» **Source material**

· · · · ·

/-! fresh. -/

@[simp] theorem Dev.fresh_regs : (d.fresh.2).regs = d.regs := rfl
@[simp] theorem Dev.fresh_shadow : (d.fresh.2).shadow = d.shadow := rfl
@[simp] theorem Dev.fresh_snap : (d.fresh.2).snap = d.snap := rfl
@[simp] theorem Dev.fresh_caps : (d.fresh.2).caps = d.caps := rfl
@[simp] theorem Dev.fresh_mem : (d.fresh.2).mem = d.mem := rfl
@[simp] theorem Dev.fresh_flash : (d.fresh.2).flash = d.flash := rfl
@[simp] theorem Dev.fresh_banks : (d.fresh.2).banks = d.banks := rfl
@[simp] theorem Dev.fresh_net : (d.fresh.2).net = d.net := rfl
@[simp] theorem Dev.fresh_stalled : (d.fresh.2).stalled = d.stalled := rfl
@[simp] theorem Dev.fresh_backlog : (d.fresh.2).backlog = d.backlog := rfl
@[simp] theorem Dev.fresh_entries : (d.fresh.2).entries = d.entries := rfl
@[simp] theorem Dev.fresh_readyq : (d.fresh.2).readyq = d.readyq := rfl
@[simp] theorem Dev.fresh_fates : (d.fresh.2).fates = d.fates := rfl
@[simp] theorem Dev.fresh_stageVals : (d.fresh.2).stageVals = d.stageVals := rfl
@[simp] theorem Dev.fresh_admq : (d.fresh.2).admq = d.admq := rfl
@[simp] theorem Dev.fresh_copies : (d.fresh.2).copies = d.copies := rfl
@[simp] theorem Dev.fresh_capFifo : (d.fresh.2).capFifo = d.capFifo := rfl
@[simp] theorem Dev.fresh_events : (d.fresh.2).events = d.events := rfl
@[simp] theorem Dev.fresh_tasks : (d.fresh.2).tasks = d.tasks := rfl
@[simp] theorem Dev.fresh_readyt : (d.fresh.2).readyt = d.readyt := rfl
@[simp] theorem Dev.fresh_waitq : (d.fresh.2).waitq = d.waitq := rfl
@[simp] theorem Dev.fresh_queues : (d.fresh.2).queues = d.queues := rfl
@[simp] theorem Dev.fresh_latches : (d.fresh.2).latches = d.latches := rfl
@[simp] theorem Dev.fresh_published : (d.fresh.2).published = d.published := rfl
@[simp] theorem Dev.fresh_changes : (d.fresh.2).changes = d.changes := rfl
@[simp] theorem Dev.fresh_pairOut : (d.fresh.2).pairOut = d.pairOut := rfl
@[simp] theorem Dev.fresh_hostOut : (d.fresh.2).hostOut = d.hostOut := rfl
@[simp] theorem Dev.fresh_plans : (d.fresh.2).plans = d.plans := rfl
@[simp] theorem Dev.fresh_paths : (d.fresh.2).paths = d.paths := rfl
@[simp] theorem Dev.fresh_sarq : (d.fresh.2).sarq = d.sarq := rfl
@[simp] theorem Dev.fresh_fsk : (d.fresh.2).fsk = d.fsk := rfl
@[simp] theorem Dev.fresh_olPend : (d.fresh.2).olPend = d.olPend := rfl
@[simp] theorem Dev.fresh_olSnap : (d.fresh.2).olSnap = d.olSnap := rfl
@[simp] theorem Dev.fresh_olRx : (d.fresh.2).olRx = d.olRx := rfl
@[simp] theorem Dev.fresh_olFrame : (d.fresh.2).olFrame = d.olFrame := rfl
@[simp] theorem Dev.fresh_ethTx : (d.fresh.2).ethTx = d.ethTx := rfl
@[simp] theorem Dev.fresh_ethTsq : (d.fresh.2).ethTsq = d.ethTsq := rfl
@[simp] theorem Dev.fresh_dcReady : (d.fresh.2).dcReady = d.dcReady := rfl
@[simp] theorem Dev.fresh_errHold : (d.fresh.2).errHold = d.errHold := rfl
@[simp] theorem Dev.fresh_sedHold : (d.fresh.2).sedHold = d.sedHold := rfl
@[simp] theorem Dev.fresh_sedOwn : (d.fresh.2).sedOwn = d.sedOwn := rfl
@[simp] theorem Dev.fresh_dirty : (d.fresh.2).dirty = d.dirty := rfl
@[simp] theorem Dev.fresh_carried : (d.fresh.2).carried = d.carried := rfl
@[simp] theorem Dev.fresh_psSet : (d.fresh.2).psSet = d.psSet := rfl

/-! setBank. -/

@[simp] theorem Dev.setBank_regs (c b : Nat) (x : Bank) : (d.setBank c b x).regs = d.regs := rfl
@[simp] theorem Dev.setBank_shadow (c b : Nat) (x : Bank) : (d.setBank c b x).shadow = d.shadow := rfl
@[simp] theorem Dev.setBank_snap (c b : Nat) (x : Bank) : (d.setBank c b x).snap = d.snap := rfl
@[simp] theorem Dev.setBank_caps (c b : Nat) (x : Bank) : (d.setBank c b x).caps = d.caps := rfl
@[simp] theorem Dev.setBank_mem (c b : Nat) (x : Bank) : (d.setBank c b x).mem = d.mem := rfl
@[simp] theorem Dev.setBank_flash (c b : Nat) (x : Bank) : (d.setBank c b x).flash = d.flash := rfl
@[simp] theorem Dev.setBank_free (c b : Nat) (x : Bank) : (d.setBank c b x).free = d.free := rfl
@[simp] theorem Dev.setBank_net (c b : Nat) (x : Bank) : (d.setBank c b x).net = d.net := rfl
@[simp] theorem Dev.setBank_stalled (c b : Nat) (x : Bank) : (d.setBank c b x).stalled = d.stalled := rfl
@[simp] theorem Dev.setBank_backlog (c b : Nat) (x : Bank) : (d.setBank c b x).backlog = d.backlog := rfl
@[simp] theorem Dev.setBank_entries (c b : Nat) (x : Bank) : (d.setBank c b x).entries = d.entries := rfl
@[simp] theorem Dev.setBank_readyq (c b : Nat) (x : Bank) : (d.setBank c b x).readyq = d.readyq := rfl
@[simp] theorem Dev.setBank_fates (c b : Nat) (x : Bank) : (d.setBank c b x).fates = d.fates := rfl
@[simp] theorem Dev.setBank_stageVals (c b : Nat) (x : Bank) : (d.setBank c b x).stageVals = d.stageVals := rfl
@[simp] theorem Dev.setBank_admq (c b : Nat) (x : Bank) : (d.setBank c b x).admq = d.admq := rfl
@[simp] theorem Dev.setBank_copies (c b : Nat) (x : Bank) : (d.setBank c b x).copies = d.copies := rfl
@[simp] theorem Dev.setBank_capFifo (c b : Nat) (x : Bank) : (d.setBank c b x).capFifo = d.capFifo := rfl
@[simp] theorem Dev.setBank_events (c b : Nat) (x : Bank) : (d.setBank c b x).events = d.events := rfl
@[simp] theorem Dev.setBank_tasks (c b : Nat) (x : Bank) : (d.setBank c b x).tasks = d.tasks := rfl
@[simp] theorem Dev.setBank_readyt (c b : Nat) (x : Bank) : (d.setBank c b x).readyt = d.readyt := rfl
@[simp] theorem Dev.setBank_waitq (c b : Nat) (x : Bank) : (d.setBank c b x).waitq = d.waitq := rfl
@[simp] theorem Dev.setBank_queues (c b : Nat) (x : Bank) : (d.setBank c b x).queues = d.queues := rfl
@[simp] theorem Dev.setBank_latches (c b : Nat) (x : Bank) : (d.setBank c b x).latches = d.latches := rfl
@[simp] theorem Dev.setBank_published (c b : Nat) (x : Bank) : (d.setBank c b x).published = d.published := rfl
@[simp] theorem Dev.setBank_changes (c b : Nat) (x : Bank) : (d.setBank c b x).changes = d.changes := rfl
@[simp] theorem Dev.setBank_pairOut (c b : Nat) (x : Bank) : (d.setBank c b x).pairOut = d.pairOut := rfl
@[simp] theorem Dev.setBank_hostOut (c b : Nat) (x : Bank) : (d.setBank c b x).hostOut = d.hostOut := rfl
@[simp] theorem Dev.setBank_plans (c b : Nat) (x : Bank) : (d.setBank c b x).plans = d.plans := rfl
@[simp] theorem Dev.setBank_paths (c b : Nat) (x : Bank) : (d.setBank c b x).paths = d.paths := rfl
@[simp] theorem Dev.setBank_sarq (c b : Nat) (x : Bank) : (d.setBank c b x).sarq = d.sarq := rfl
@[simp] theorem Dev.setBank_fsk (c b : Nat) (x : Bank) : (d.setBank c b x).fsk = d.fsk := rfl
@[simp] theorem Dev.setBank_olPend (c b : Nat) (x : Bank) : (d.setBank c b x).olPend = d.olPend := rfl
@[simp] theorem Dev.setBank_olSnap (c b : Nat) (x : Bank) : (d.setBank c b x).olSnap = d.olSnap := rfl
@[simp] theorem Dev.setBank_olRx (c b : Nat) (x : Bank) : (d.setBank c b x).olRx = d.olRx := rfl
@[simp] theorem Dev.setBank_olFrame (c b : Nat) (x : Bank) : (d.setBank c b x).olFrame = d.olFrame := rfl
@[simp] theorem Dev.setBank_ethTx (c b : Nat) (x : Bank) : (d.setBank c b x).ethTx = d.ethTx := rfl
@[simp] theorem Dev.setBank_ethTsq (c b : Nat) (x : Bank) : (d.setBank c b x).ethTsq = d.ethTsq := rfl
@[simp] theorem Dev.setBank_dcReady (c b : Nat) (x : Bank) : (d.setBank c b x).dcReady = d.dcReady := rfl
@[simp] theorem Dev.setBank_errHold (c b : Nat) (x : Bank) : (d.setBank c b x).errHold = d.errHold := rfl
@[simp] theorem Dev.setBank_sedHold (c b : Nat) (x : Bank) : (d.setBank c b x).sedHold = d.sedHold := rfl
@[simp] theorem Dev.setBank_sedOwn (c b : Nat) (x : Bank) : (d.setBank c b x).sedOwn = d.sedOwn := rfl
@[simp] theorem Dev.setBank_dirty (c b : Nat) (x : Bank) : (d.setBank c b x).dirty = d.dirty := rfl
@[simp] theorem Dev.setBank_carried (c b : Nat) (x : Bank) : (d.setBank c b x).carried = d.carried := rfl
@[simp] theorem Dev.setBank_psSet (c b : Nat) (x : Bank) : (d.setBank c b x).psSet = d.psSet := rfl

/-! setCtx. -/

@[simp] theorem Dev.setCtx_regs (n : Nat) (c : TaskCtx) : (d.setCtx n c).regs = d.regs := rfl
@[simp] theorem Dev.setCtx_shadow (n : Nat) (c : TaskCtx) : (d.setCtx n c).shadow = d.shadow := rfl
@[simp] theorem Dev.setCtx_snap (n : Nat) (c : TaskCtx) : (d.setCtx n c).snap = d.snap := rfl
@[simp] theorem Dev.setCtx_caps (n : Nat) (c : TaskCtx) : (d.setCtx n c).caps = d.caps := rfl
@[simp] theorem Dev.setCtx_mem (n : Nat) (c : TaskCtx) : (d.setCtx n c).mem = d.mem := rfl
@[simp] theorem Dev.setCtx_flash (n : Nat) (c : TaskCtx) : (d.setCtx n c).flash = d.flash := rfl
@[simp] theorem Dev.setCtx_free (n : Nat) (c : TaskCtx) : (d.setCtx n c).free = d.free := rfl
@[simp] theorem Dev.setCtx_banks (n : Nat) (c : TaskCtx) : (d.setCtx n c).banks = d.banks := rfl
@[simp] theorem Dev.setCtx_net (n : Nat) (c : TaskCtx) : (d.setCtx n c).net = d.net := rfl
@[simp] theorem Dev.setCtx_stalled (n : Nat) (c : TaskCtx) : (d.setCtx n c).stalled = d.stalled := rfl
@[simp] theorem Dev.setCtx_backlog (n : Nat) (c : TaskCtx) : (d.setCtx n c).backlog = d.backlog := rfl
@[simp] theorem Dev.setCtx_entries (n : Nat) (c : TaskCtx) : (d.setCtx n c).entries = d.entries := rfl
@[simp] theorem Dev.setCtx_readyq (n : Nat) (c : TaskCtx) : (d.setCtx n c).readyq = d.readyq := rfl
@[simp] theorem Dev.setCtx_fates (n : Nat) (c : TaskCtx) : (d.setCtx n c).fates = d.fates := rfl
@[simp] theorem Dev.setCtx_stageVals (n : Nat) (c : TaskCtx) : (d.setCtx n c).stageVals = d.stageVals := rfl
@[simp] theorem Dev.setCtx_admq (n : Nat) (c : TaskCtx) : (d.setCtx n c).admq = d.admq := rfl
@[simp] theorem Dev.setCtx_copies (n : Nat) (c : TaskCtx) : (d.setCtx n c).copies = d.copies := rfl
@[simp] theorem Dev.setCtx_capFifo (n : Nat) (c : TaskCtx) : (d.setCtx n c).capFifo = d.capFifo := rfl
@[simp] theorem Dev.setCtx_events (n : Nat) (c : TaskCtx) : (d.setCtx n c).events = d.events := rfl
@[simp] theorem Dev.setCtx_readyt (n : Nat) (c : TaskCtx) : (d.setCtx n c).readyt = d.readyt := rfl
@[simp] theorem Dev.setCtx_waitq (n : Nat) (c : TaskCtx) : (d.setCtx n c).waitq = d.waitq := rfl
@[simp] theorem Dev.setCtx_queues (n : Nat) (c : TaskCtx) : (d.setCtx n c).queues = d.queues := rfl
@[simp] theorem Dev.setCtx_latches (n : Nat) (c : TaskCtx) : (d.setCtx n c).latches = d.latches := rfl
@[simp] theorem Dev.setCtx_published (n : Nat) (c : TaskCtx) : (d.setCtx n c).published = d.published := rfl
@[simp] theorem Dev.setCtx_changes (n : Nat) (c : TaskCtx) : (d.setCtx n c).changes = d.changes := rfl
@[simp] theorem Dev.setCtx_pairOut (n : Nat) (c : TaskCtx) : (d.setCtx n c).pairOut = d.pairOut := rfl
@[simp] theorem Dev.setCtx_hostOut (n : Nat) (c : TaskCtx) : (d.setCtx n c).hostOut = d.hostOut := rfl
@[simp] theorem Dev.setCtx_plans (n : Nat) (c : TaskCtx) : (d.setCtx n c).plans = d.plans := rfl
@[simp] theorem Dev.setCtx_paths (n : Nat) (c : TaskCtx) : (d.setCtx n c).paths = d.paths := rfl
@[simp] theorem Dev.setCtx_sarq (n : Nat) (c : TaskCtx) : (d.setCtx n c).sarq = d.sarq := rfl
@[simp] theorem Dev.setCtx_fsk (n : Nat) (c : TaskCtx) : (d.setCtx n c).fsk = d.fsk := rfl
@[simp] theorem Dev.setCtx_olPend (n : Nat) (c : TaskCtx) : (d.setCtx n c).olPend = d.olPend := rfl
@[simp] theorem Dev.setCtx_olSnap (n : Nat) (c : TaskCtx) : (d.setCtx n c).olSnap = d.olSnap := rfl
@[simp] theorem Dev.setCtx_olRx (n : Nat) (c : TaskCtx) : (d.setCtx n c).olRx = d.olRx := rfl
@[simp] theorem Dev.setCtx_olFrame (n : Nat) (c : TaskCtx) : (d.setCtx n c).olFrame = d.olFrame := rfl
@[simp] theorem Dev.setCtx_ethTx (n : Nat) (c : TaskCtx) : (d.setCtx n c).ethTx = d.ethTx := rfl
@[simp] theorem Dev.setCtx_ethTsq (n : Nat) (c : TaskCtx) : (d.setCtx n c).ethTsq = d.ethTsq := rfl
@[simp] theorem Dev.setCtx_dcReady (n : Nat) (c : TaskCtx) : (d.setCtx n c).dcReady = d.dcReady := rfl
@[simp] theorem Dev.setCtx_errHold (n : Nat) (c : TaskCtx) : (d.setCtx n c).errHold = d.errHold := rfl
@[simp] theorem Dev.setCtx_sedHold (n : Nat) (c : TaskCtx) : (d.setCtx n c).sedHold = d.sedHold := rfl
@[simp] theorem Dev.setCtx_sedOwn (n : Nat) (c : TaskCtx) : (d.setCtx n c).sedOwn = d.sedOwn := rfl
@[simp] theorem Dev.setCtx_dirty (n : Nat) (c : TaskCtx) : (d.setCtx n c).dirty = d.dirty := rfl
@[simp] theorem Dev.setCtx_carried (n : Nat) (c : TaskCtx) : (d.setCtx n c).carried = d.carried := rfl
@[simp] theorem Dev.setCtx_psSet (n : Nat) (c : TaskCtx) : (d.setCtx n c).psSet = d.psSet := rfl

· · · · ·

» **Task statement**
Among the lines of the data, find every one that holds "copies" and copy it.

» **Answer space**
@[simp] theorem Dev.fresh_copies : (d.fresh.2).copies = d.copies := rfl
@[simp] theorem Dev.setBank_copies (c b : Nat) (x : Bank) : (d.setBank c b x).copies = d.copies := rfl
@[simp] theorem Dev.setCtx_copies (n : Nat) (c : TaskCtx) : (d.setCtx n c).copies = d.copies := rfl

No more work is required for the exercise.